# WORK INSTRUCTIONS
Among the entries below, take the line with "theorem witness_DecodeEncode : (Instr.mulc" and the line with "Instr, 0x00000001#32 &&&", and output them and every line between them exactly, with nothing else.

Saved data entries
═══
-- ==== Sys2Proof/Tests/Slice0.lean ====
section
/-! SUPPORT. The model's own tests. Expected words, limbs and status values are those of the spec (R87, R88 and
95_test_vectors.md; the id of the vector stands at each test), never the model's own answer. After them, for every
statement with hypotheses, a witness that meets them. -/

set_option Elab.async false

namespace Sys2Proof.Tests

open Sys2Proof.Machine

/-! ### Small states -/

/-- Ten limbs written as integers. -/
def vec (a0 a1 a2 a3 a4 a5 a6 a7 a8 a9 : Int) : Fe := narrow ⟨a0, a1, a2, a3, a4, a5, a6, a7, a8, a9⟩

/-- `(k, 0, …, 0)`. -/
def lone (k : Int) : Fe := vec k 0 0 0 0 0 0 0 0 0

/-- All ten limbs the same. -/
def same (k : Int) : Fe := narrow (Ten.replicate k)

/-- The strict limbs of `p` with `k` added to limb 0 (`PL` of section 95, at `k = 0`). -/
def pl (k : Int) : Fe :=
  vec (67108845 + k) 33554431 67108863 33554431 67108863 33554431 67108863 33554431 67108863 33554431

/-- `(1, 2, …, 10)`. -/
def upTo10 : Fe := vec 1 2 3 4 5 6 7 8 9 10

/-- The low `8k` bits of a number with their bytes in reverse order. -/
def swapBytes : Nat → Nat → Nat
  | 0, _ => 0
  | k + 1, n => n % 256 * 256 ^ k + swapBytes k (n / 256)

/-- A 32-byte value from its 64 hex digits, byte 0 first. -/
def hex (digits : Nat) : Bytes32 := bytes32 (swapBytes 32 digits)

/-- Reset with `F1 = a`, `F2 = b`. -/
def fState (a b : Fe) : State := (State.reset.writeF 1 a).writeF 2 b

/-- Reset with `B1 = b`. -/
def bState (b : Bytes32) : State := State.reset.writeB 1 b

/-- The state after command `i`, accepted and completed. -/
def after (i : Instr) (s : State) : Option State :=
  match exec i (s.accept (encode i)) with
  | .next t => some t
  | .fault _ => none
  | .refused _ => none

/-- `F3` after a command. -/
def f3 (i : Instr) (s : State) : Option Fe := (after i s).map fun t => t.readF 3

/-- `B2` after a command. -/
def b2 (i : Instr) (s : State) : Option Bytes32 := (after i s).map fun t => t.readB 2

/-- `STATUS`, `FINFO` and `F3` after a command. -/
def fate (i : Instr) (s : State) : Option (Word × Word × Fe) :=
  (after i s).map fun t => (t.readLoc .status, t.readLoc .finfo, t.readF 3)

/-! ### Well-formedness: the checks refuse ill-formed terms (R82) -/

theorem test_wf_setc_immediate_too_large : (Instr.setc 0 1048576).wf = false := by decide
theorem test_wf_mulc_immediate_too_large : (Instr.mulc 0 0 1048576).wf = false := by decide
theorem test_wf_largest_immediate : (Instr.setc 15 1048575).wf = true := by decide

/-! ### Decoding: words of V-ENC and R87 written out, one per command -/

theorem test_decode_nop : decode 0x00000000#32 = .ok .nop := by decide +kernel
theorem test_decode_setc : decode 0x1F0FFFFF#32 = .ok (.setc 15 1048575) := by decide +kernel
theorem test_decode_cpy : decode 0x24100000#32 = .ok (.cpy 4 1) := by decide +kernel
theorem test_decode_add : decode 0x36450000#32 = .ok (.add 6 4 5) := by decide +kernel
theorem test_decode_sub : decode 0x42010000#32 = .ok (.sub 2 0 1) := by decide +kernel
theorem test_decode_mul : decode 0x53120000#32 = .ok (.mul 3 1 2) := by decide +kernel
theorem test_decode_sqr : decode 0x62100000#32 = .ok (.sqr 2 1) := by decide +kernel
theorem test_decode_mulc : decode 0x7371DB41#32 = .ok (.mulc 3 7 121665) := by decide +kernel
theorem test_decode_inv : decode 0x82100000#32 = .ok (.inv 2 1) := by decide +kernel
theorem test_decode_smul : decode 0x9FE30000#32 = .ok (.smul 15 14 3) := by decide +kernel
theorem test_decode_unpack : decode 0xA1100000#32 = .ok (.unpack 1 1) := by decide +kernel
theorem test_decode_pack : decode 0xB1000000#32 = .ok (.pack 1 0) := by decide +kernel
theorem test_decode_clamp : decode 0xC3300000#32 = .ok (.clamp 3 3) := by decide +kernel
theorem test_decode_reserved_opcode : decode 0xE1230000#32 = .error .reservedOpcode := by decide +kernel
theorem test_decode_must_be_zero : decode 0x90180000#32 = .error .mustBeZero := by decide +kernel
theorem test_decodeTableWord : decodeTableWord 32 0x53120000 = some (.mul 3 1 2) := by decide +kernel

/-! ### One step of each command -/

/-- V-ST-1. -/
theorem test_nop : fate .nop (fState (lone 7) (lone 8)) = some (0x00000002#32, 0#32, lone 0) := by decide +kernel

/-- V-SETC-2. -/
theorem test_setc : f3 (.setc 3 1048575) State.reset = some (lone 1048575) := by decide +kernel

/-- V-CPY-1. -/
theorem test_cpy :
    fate (.cpy 3 1) (fState (vec (-4) (2 ^ 62) 0 0 0 0 0 0 0 (-2 ^ 63)) (lone 0)) =
      some (0x00000002#32, 0#32, vec (-4) (2 ^ 62) 0 0 0 0 0 0 0 (-2 ^ 63)) := by decide +kernel

/-- V-ADD-2. -/
theorem test_add :
    f3 (.add 3 1 2) (fState (pl 0) (pl 0)) =
      some (vec 134217690 67108862 134217726 67108862 134217726 67108862 134217726 67108862 134217726 67108862) := by
  decide +kernel

/-- V-ADD-3. -/
theorem test_add_overflow :
    fate (.add 3 1 2) (fState (vec 0 0 0 (2 ^ 63 - 1) 0 0 0 0 0 0) (vec 0 0 0 1 0 0 0 0 0 0)) =
      some (0x00000034#32, 0x33120000#32, lone 0) := by decide +kernel

/-- V-SUB-1: the minuend is the first source. -/
theorem test_sub : f3 (.sub 3 1 2) (fState (lone 5) (lone 9)) = some (lone (-4)) := by decide +kernel

/-- V-SUB-3. -/
theorem test_sub_overflow :
    fate (.sub 3 1 2) (fState (lone (-2 ^ 63)) (lone 1)) = some (0x00000034#32, 0x43120000#32, lone 0) := by
  decide +kernel

/-- V-MUL-7. -/
theorem test_mul :
    f3 (.mul 3 1 2) (fState (same (2 ^ 27)) (same (-2 ^ 27))) =
      some (vec 67101093 (-1521) 67106728 33553199 67107159 33553487 67107591 33553775 67108023 33554063) := by
  decide +kernel

/-- V-MUL-10. -/
theorem test_mul_bound :
    fate (.mul 3 1 2) (fState (lone 1) (vec 0 0 0 0 0 0 0 (-2 ^ 27 - 1) 0 0)) =
      some (0x00000024#32, 0x53120000#32, lone 0) := by decide +kernel

/-- V-SQR-1. -/
theorem test_sqr :
    f3 (.sqr 3 1) (fState upTo10 (lone 0)) = some (vec 7677 5628 9343 6100 9437 5452 7743 3540 4045 220) := by
  decide +kernel

/-- P3: the square of `2^27 + 1` held in one limb. -/
theorem test_sqr_bound :
    fate (.sqr 3 1) (fState (lone 134217729) (lone 0)) = some (0x00000024#32, 0x63100000#32, lone 0) := by
  decide +kernel

/-- V-MULC-4: the carry rounds toward minus infinity. -/
theorem test_mulc_floor :
    f3 (.mulc 3 1 1) (fState (lone (-2 ^ 26 - 1)) (lone 0)) =
      some (vec 67108844 33554430 67108863 33554431 67108863 33554431 67108863 33554431 67108863 33554431) := by
  decide +kernel

/-- V-MULC-8. -/
theorem test_mulc_largest :
    f3 (.mulc 3 1 1048575) (fState (same (2 ^ 40)) (lone 0)) =
      some (vec 66495981 33547775 67076607 33538559 67076607 33538559 67076607 33538559 67076607 33538559) := by
  decide +kernel

/-- V-INV-2. -/
theorem test_inv :
    f3 (.inv 3 1) (fState (lone 2) (lone 0)) =
      some (vec 67108855 33554431 67108863 33554431 67108863 33554431 67108863 33554431 67108863 16777215) := by
  decide +kernel

/-- V-INV-9. -/
theorem test_inv_bound :
    fate (.inv 3 1) (fState (lone (2 ^ 27 + 1)) (lone 0)) = some (0x00000024#32, 0x83100000#32, lone 0) := by
  decide +kernel

/-- V-STEP-4: three steps of the ladder SMUL runs, for the bits 0, 1, 0 (here bits 2 to 0 of the scalar 2). -/
theorem test_ladder :
    (ladder (bytes32 2) (lone 9) 3 (slots0 (lone 9))).toOption =
      some ⟨⟨vec 0 25394752 13467289 0 0 0 0 0 0 0, vec 0 30593224 17157907 4944 0 0 0 0 0 0⟩,
        ⟨vec 0 19152896 64142495 20524852 53250324 1 0 0 0 0,
          vec 0 24788992 30334364 16513290 26800603 1308 0 0 0 0⟩⟩ := by decide +kernel

/-- V-SMUL-11. -/
theorem test_smul_bound :
    fate (.smul 3 1 0) (fState (lone (2 ^ 26 + 1)) (lone 0)) = some (0x00000024#32, 0x93100000#32, lone 0) := by
  decide +kernel

/-- P5: UNPACK of the peer's public key. -/
theorem test_unpack :
    f3 (.unpack 3 1) (bState (hex 0x4a428feb8a8310ef88a6172cc994e3f2e734cb0790081118dec8e0eac5222238)) =
      some (vec 59720266 2155194 13704674 4808893 63671891 30094567 8669187 18596610 6204940 14715019) := by
  decide +kernel

/-- V-PACK-12. -/
theorem test_pack :
    b2 (.pack 2 1) (fState (vec 0 0 0 0 0 0 0 0 0 (-1)) (lone 0)) =
      some (hex 0xedffffffffffffffffffffffffffffffffffffffffffffffffffffffbfffff7f) := by decide +kernel

/-- V-PACK-14. -/
theorem test_pack_range :
    fate (.pack 2 1) (fState (vec 0 0 0 0 0 0 0 0 0 (2 ^ 26)) (lone 0)) =
      some (0x00000044#32, 0xB2100000#32, lone 0) := by decide +kernel

/-- V-CLAMP-4. -/
theorem test_clamp :
    b2 (.clamp 2 1) (bState (hex 0xff11111111111111111111111111111111111111111111111111111111111180)) =
      some (hex 0xf811111111111111111111111111111111111111111111111111111111111140) := by decide +kernel

/-! ### The window and the step -/

/-- V-WIN-3: the low half of limb 0 of `F2` is written, the high half keeps its value. -/
theorem test_window_half :
    let s := State.reset.writeLoc 0xFFFFFFFC#32 (.fHalf 2 0 false)
    (s.readF 2).l0 = 4294967292#64 ∧ locate 0x900#12 = some (.fHalf 2 0 false) ∧
      locate 0xFCC#12 = some (.fHalf 15 9 true) := by decide +kernel

/-- V-ST-3: an illegal word faults with code 1. -/
theorem test_illegal :
    (match completeStep (State.reset.accept 0xD0000000#32) with
      | .next t => some (t.readLoc .status, t.readLoc .finfo)
      | .fault _ => none
      | .refused _ => none) = some (0x00000014#32, 0xD0000000#32) := by decide +kernel

/-- `withFetchWord` makes the next step run the word: SETC F1, 9 from reset (P1). -/
theorem test_withFetchWord :
    (match step (State.reset.withFetchWord 32 0x11000009) with
      | .next t => some (t.readF 1, t.readLoc .status)
      | .fault _ => none
      | .refused _ => none) = some (lone 9, 0x00000002#32) := by decide +kernel

/-! ### Witnesses: for every statement with hypotheses, inputs that meet them, at the edges of their ranges -/

/-- A command in progress, with `F1` and `F2` given. -/
def busyWith (a b : Fe) : State := (fState a b).accept 0x53120000#32

/-- A unit that has faulted on an illegal word. -/
def faulted : State := (State.reset.accept 0xD0000000#32).takeFault .illegalCmd

/-- A host with the given transactions. -/
def hostOf (s : State) (l : List Txn) : State := { s with host := l }

theorem busyWith_inv (a b : Fe) : (busyWith a b).Inv ∧ (busyWith a b).status.busy = true :=
  ⟨⟨by simp [busyWith, fState, State.reset], by simp [busyWith, fState], by simp [busyWith, fState, State.reset],
    by simp [busyWith, fState, State.reset]⟩, rfl⟩

theorem witness_DecodeEncode : (Instr.mulc 15 15 1048575).wf = true ∧ (Instr.setc 0 0).wf = true := by decide

theorem witness_EncodeDecode : decode 0x7FFFFFFF#32 = .ok (.mulc 15 15 1048575) := by decide +kernel

/-- Both clauses of DecodeMatchesTable that have a hypothesis, at a row's only word and at the last legal word of the
last row. -/
theorem witness_DecodeMatchesTable :
    decode 0xC3300000#32 = .ok (.clamp 3 3) ∧
      0x00000000#32 &&& Instr.nop.row.mask = Instr.nop.row.value ∧
      0xC3300000#32 &&& (Instr.clamp 0 0).row.mask = (Instr.clamp 0 0).row.value := by decide +kernel

theorem witness_StepRunsDecodedCommand :
    let s := State.reset.withFetchWord 32 0x53120000
    s.turn = .unit ∧ s.status.busy = true ∧ decode s.cmd = .ok (.mul 3 1 2) := by decide +kernel

theorem witness_IllegalWordFaults :
    State.reset.Inv ∧ State.reset.status.fault = false ∧
      (∀ i : Instr, 0xD0000000#32 &&& i.row.mask ≠ i.row.value) ∧
      ∀ i : Instr, 0x00000001#32 &&& i.row.mask ≠ i.row.value :=
  ⟨by decide, rfl, fun i => by cases i <;> simp only [Instr.row] <;> decide +kernel,
    fun i => by cases i <;> simp only [Instr.row] <;> decide +kernel⟩

theorem witness_FaultEntry :
    let s := busyWith (lone (2 ^ 63 - 1)) (lone 1)
    s.Inv ∧ s.status.busy = true ∧ ∃ t, exec (.add 3 1 2) s = .next t ∧ t.status.fault = true :=
  ⟨(busyWith_inv _ _).1, rfl, _, rfl, by decide +kernel⟩

/-- Two different states that agree on what MUL reads. -/
theorem witness_CommandReadsAndWrites :
    let s := busyWith (lone 3) (lone 5)
    let s' := s.writeF 9 (lone 1)
    s ≠ s' ∧ (∀ r, readsF (.mul 3 1 2) r → s'.readF r = s.readF r) ∧
      (∀ r, readsB (.mul 3 1 2) r → s'.readB r = s.readB r) ∧ s'.status = s.status ∧ s.status.fault = false ∧
      ∃ t, exec (.mul 3 1 2) s = .next t ∧ t.status.fault = false := by
  refine ⟨by decide +kernel, fun r h => ?_, fun _ _ => rfl, rfl, rfl, _, rfl, by decide +kernel⟩
  rcases h with rfl | rfl <;> decide +kernel

theorem witness_SetcCompletes : immOk 0 = true ∧ immOk 1048575 = true := by decide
═══
# RESULT
theorem witness_DecodeEncode : (Instr.mulc 15 15 1048575).wf = true ∧ (Instr.setc 0 0).wf = true := by decide

theorem witness_EncodeDecode : decode 0x7FFFFFFF#32 = .ok (.mulc 15 15 1048575) := by decide +kernel

/-- Both clauses of DecodeMatchesTable that have a hypothesis, at a row's only word and at the last legal word of the
last row. -/
theorem witness_DecodeMatchesTable :
    decode 0xC3300000#32 = .ok (.clamp 3 3) ∧
      0x00000000#32 &&& Instr.nop.row.mask = Instr.nop.row.value ∧
      0xC3300000#32 &&& (Instr.clamp 0 0).row.mask = (Instr.clamp 0 0).row.value := by decide +kernel

theorem witness_StepRunsDecodedCommand :
    let s := State.reset.withFetchWord 32 0x53120000
    s.turn = .unit ∧ s.status.busy = true ∧ decode s.cmd = .ok (.mul 3 1 2) := by decide +kernel

theorem witness_IllegalWordFaults :
    State.reset.Inv ∧ State.reset.status.fault = false ∧
      (∀ i : Instr, 0xD0000000#32 &&& i.row.mask ≠ i.row.value) ∧
      ∀ i : Instr, 0x00000001#32 &&& i.row.mask ≠ i.row.value :=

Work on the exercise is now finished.